> **RECORD EXCERPTS**:
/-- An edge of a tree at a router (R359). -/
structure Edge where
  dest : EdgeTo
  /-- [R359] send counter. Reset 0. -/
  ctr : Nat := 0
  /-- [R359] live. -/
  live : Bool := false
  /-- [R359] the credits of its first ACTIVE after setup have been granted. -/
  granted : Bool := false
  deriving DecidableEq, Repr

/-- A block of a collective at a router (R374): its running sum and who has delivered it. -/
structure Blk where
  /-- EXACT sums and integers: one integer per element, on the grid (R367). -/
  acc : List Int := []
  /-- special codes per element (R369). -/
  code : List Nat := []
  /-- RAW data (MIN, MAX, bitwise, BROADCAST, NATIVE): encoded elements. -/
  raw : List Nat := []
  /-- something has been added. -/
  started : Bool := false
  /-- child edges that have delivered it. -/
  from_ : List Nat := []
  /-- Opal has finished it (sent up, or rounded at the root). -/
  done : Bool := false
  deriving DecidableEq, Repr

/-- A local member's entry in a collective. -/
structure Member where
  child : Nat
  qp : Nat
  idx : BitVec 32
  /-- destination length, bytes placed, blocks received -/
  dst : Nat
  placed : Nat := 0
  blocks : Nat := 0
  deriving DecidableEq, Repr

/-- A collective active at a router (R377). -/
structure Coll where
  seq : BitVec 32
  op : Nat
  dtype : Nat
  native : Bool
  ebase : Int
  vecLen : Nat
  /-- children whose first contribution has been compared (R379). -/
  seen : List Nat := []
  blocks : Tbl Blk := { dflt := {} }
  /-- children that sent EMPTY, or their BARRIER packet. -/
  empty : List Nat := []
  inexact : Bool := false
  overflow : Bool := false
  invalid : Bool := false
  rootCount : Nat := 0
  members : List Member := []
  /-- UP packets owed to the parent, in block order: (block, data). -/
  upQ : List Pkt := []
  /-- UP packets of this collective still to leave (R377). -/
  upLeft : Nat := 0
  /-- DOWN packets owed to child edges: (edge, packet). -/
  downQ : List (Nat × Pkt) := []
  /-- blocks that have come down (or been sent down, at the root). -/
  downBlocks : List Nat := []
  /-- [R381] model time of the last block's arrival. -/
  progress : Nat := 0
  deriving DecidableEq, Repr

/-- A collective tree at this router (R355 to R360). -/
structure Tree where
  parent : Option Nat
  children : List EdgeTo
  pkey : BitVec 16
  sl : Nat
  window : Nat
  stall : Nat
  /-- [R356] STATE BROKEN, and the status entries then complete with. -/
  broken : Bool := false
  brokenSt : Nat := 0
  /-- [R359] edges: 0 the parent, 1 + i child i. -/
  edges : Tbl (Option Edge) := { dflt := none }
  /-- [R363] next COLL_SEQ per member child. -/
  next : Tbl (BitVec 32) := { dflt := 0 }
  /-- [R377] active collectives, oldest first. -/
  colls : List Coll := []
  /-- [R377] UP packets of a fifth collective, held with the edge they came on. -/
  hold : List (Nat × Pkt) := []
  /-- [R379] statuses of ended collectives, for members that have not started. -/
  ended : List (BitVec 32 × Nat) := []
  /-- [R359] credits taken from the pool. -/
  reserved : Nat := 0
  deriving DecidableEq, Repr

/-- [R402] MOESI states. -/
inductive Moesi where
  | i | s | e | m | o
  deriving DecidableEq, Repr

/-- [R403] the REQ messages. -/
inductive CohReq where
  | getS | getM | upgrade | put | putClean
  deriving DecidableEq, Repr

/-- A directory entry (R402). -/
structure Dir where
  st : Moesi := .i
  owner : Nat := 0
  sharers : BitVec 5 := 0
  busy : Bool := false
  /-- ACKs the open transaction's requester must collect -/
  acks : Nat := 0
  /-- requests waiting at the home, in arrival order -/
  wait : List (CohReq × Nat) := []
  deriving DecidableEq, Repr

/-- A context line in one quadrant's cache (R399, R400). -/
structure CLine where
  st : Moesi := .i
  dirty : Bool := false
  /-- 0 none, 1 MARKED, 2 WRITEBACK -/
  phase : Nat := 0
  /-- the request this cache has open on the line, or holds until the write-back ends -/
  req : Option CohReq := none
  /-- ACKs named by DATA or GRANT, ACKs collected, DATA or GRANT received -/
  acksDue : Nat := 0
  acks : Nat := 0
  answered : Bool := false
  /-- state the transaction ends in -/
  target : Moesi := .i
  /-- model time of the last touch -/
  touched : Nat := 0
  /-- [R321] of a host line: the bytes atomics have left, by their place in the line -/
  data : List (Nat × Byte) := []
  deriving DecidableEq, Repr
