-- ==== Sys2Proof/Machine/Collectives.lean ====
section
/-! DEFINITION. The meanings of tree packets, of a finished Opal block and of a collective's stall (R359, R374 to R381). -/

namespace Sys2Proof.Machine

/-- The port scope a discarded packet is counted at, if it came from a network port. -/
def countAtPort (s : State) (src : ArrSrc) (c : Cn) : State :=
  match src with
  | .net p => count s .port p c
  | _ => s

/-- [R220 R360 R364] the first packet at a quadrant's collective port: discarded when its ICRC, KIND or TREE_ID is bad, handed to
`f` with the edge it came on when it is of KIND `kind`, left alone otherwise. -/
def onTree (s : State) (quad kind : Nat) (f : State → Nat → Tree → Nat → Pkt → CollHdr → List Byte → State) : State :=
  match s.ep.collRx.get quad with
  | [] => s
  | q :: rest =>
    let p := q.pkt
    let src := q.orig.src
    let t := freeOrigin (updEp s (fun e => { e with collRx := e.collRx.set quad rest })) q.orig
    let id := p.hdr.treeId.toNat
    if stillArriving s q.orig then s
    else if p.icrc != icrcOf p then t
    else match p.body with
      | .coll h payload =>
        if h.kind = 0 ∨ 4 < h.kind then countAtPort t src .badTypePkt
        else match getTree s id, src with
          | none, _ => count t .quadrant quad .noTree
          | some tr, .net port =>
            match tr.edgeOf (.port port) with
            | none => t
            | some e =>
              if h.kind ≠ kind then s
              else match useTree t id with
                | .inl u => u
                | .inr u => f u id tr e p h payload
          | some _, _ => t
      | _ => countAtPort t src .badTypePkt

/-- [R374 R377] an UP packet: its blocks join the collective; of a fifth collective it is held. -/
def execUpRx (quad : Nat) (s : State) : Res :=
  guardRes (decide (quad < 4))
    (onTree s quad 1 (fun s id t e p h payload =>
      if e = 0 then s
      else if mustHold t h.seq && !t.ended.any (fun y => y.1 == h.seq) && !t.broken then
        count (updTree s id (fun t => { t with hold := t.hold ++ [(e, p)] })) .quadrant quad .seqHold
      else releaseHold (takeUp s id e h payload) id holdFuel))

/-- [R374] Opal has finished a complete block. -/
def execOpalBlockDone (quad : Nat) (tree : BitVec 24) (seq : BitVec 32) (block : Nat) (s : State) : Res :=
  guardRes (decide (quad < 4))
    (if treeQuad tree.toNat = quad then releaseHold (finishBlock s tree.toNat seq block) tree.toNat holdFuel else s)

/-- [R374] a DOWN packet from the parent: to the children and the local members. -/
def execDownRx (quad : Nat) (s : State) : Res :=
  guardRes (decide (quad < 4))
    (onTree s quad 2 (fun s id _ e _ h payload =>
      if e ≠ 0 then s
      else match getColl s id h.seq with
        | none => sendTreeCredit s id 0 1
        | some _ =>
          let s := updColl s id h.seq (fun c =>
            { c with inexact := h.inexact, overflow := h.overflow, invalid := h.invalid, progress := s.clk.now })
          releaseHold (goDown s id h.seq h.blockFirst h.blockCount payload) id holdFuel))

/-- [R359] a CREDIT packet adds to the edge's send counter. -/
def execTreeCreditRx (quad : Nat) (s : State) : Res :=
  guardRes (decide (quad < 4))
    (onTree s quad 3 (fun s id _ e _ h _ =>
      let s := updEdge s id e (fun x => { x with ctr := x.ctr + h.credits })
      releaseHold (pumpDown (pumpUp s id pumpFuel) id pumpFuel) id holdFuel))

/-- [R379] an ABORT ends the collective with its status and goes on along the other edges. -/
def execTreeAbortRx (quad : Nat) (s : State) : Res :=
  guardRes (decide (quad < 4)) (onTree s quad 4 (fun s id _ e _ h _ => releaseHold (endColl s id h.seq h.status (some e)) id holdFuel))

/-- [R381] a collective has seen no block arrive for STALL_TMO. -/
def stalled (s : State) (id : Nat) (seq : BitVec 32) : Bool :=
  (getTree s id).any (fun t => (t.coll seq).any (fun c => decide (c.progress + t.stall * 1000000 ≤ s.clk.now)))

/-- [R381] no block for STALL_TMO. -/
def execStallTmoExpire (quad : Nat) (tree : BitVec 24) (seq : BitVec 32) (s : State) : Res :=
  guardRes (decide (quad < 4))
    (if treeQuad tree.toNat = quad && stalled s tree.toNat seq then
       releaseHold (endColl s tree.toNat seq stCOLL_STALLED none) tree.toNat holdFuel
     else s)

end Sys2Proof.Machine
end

* * *

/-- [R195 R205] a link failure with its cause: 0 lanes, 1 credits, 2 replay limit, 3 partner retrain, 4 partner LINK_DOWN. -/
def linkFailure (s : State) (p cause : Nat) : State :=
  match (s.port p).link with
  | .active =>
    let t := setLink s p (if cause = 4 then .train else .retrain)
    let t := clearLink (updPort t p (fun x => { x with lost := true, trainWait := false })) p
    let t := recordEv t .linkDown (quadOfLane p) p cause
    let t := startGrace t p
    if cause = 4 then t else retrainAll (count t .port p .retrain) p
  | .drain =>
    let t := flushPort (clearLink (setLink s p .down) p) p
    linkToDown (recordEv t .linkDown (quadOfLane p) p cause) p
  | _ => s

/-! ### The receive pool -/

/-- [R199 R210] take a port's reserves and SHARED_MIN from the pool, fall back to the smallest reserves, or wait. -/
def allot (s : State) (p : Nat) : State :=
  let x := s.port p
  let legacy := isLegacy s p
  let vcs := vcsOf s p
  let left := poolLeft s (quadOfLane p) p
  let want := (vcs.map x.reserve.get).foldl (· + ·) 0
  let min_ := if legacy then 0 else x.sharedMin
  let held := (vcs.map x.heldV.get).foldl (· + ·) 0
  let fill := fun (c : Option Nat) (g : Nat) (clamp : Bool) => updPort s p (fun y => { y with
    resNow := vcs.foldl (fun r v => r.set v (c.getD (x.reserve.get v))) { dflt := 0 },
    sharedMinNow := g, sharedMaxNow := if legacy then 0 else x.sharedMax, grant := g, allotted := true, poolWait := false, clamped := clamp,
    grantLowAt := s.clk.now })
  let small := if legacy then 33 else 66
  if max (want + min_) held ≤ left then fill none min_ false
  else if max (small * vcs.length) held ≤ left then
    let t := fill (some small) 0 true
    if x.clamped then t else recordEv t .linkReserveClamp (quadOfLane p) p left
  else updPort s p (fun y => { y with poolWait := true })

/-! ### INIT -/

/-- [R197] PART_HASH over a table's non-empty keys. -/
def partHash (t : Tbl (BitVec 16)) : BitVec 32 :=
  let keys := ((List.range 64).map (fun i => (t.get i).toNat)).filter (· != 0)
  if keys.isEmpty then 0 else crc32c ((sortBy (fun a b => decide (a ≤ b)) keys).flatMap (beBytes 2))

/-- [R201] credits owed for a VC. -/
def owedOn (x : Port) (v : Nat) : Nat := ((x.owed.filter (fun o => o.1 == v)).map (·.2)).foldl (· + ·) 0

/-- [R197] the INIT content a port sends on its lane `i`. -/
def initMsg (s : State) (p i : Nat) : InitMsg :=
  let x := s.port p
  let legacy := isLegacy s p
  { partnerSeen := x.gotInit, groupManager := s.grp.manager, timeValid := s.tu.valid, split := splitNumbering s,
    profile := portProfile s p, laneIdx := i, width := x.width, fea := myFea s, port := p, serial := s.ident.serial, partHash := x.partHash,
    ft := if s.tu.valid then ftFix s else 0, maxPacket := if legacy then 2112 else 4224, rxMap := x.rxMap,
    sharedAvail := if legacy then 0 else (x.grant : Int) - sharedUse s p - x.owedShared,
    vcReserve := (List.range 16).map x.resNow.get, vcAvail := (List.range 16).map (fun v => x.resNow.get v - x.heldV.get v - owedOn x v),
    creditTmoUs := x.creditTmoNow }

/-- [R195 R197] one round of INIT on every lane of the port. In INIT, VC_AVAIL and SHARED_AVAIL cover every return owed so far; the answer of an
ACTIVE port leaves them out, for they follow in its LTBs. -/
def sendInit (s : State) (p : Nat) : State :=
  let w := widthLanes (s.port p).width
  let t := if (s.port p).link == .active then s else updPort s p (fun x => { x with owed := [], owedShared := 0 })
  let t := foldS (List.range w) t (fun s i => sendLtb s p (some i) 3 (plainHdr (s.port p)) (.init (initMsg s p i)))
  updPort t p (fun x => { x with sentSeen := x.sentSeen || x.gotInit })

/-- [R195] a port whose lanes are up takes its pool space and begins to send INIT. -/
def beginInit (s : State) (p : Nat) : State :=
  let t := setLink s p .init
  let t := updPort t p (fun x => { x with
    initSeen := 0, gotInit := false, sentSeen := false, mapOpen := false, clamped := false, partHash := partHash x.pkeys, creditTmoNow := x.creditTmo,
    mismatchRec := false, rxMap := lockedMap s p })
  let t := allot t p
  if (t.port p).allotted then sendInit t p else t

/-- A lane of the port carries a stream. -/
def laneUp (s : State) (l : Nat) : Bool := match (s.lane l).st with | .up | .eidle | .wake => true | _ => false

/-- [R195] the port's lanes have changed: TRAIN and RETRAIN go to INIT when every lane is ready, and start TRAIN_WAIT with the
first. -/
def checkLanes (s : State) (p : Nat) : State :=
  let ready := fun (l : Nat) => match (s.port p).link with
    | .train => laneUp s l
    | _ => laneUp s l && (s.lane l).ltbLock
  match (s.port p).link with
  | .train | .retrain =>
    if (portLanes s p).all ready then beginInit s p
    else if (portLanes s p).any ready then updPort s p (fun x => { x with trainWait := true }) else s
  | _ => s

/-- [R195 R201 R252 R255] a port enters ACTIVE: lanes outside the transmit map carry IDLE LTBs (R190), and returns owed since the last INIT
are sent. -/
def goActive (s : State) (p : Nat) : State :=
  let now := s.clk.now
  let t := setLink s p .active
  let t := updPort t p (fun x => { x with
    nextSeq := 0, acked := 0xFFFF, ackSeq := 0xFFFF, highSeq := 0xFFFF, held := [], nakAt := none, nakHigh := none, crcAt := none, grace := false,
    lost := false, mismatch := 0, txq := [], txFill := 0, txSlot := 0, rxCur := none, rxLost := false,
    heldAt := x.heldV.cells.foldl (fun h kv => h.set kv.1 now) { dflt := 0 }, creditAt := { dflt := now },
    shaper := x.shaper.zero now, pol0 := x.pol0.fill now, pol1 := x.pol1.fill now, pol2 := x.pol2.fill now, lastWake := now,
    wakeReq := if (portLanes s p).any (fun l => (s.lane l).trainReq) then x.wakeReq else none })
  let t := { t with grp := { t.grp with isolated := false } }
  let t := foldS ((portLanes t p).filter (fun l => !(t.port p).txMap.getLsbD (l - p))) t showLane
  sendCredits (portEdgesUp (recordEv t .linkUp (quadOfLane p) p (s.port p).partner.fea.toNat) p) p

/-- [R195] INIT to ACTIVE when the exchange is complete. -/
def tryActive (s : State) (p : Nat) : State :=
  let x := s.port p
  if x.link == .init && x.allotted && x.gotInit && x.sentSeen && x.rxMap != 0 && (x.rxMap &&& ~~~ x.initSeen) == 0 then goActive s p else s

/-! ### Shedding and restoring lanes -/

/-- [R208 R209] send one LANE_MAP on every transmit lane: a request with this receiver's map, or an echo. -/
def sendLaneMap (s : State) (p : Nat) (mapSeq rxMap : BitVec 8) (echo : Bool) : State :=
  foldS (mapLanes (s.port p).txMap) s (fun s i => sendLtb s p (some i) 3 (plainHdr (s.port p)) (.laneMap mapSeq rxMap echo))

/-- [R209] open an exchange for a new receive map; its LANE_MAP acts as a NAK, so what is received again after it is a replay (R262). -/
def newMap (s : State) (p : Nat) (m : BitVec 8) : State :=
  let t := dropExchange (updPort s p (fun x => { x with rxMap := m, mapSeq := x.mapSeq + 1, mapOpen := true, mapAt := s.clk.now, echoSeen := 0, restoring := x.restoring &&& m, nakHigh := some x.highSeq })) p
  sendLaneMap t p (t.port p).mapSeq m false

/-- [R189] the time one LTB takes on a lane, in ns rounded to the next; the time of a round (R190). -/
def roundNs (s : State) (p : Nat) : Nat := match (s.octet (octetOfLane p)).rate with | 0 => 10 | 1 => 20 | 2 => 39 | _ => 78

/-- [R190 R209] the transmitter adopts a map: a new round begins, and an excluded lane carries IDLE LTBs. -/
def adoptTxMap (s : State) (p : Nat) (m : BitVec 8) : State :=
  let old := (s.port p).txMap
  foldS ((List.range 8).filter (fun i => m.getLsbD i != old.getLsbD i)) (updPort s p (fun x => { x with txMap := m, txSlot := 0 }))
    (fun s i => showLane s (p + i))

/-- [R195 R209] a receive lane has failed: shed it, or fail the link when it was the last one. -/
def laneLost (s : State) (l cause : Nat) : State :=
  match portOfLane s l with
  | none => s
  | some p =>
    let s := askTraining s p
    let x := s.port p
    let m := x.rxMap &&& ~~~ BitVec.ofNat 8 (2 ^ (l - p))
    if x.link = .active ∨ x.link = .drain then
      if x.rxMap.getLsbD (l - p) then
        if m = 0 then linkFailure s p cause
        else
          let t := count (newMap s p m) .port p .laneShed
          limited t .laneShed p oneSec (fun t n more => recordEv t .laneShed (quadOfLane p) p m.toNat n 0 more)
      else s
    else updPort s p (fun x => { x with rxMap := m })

---

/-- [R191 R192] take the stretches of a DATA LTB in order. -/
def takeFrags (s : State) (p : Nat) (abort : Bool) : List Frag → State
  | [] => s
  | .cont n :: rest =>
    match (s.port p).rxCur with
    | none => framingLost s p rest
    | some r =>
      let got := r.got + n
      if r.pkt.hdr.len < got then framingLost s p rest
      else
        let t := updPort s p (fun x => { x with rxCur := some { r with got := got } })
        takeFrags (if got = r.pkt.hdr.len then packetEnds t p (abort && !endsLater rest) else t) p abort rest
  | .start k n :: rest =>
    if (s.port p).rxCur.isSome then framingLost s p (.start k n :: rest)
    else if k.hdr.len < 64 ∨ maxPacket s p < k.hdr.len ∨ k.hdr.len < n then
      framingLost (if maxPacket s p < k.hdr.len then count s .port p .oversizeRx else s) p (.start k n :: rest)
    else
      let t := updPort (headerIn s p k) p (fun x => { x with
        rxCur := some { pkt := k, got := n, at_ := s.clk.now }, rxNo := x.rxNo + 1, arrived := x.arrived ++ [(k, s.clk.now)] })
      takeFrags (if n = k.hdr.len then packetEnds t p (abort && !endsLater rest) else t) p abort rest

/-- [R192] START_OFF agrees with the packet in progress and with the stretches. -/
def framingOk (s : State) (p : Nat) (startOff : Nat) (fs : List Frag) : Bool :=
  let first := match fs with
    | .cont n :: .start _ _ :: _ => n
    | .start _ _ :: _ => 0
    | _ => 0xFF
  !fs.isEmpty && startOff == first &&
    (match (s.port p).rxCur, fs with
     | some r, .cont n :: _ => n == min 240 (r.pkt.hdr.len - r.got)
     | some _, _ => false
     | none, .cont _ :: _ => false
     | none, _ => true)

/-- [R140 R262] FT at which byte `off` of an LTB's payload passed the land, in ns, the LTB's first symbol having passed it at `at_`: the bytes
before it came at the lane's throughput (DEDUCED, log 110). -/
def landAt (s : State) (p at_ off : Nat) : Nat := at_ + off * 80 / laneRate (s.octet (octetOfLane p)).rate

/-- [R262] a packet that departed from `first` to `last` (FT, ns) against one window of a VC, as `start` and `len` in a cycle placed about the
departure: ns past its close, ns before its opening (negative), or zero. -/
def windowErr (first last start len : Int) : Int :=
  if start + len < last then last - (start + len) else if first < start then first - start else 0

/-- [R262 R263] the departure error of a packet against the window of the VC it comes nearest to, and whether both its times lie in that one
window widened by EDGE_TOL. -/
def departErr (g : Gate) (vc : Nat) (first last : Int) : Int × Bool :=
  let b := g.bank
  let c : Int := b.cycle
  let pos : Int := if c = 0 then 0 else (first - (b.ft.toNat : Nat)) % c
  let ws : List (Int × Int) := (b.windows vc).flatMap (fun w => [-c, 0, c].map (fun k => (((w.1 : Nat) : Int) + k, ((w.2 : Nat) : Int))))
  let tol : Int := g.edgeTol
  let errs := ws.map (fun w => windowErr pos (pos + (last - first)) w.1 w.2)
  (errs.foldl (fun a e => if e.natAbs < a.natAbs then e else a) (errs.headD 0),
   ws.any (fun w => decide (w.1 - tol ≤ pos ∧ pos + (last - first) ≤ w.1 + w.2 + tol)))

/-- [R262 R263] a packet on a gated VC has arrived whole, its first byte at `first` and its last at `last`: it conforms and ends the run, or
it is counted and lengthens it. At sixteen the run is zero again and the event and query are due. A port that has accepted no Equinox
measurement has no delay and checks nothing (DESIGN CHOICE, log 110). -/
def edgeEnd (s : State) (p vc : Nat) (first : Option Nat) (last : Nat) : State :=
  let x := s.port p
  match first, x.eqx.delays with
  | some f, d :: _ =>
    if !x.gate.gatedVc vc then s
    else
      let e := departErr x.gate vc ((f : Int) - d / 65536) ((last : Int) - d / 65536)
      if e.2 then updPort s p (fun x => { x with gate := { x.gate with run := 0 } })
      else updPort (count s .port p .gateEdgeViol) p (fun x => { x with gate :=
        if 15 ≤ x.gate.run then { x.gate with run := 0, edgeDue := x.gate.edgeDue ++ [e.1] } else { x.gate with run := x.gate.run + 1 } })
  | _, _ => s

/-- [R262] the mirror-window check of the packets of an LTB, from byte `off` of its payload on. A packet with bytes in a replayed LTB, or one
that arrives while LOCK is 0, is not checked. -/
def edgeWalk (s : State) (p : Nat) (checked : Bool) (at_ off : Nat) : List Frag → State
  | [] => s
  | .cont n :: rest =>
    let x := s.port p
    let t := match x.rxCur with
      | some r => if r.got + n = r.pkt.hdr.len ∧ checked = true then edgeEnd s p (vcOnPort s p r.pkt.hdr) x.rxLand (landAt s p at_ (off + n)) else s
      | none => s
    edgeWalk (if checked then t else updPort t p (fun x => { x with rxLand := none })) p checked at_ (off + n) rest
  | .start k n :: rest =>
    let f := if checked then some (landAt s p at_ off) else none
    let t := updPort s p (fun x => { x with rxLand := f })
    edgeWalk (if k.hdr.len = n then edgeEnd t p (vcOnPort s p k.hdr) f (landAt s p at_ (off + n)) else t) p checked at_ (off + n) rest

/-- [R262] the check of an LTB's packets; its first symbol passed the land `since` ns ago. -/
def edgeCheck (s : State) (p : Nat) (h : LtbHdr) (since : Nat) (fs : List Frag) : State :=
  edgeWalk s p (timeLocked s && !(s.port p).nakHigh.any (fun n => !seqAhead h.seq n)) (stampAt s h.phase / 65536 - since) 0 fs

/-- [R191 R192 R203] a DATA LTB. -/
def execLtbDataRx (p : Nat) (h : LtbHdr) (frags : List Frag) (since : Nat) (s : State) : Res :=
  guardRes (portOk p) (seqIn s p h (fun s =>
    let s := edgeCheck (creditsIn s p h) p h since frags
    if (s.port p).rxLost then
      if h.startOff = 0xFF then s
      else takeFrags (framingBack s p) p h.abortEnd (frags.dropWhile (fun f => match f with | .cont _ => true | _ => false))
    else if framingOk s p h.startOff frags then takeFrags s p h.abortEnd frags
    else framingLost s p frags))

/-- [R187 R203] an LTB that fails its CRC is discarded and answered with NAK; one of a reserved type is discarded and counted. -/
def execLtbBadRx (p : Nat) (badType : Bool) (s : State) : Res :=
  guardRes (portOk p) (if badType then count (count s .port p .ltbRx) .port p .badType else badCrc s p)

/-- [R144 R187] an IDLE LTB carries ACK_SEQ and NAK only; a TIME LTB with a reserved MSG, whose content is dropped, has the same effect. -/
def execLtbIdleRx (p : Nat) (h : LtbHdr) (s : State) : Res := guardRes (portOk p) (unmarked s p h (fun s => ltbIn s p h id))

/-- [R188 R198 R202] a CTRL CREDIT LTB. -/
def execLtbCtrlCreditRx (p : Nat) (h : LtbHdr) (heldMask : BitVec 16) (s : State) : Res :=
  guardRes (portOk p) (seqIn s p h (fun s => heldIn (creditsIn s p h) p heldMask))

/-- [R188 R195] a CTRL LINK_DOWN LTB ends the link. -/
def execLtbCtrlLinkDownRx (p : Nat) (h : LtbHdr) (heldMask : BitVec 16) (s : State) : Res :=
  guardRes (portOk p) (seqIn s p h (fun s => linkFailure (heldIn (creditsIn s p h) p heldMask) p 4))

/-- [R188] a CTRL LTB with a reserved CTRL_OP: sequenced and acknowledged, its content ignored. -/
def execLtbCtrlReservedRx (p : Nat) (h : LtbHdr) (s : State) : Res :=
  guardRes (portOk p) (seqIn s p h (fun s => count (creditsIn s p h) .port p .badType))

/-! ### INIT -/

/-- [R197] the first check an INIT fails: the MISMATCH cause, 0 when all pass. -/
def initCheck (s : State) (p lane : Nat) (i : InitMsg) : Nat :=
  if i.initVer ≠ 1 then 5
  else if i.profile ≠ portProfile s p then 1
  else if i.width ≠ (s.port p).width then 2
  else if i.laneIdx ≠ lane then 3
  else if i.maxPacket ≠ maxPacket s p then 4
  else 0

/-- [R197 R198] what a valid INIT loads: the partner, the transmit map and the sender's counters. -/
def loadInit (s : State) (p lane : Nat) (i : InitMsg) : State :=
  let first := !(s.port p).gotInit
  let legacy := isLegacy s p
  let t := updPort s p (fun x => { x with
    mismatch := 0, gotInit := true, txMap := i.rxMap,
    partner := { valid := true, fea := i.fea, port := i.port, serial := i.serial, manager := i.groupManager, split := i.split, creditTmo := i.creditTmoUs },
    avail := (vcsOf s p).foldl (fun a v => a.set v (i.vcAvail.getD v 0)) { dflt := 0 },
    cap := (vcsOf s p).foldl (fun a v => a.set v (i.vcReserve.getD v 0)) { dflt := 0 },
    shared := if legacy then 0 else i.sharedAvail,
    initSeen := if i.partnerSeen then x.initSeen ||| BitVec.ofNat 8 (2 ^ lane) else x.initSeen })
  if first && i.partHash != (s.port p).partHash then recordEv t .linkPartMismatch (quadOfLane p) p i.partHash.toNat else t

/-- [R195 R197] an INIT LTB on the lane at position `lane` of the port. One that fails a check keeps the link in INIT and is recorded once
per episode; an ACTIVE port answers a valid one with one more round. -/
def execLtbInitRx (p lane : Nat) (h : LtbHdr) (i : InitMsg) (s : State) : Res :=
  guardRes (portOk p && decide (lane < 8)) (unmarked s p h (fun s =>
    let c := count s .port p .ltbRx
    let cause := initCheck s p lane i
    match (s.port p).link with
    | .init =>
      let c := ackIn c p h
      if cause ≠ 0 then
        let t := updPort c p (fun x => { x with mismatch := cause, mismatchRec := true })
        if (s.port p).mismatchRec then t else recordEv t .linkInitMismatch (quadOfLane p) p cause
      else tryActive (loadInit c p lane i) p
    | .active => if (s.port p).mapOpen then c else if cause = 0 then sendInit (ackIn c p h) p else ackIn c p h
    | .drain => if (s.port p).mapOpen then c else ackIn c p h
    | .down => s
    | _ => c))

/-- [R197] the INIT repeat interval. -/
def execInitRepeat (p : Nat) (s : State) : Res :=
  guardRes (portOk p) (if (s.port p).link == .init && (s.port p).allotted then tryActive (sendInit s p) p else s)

> **PROBLEM DETAILS**:
Your answer should consist only of the lines above between the line holding "router (R359). -/" and the line holding "code : List Nat := []", inclusive, each transcribed exactly.

> **RESPONSE**:
/-- An edge of a tree at a router (R359). -/
structure Edge where
  dest : EdgeTo
  /-- [R359] send counter. Reset 0. -/
  ctr : Nat := 0
  /-- [R359] live. -/
  live : Bool := false
  /-- [R359] the credits of its first ACTIVE after setup have been granted. -/
  granted : Bool := false
  deriving DecidableEq, Repr

/-- A block of a collective at a router (R374): its running sum and who has delivered it. -/
structure Blk where
  /-- EXACT sums and integers: one integer per element, on the grid (R367). -/
  acc : List Int := []
  /-- special codes per element (R369). -/
  code : List Nat := []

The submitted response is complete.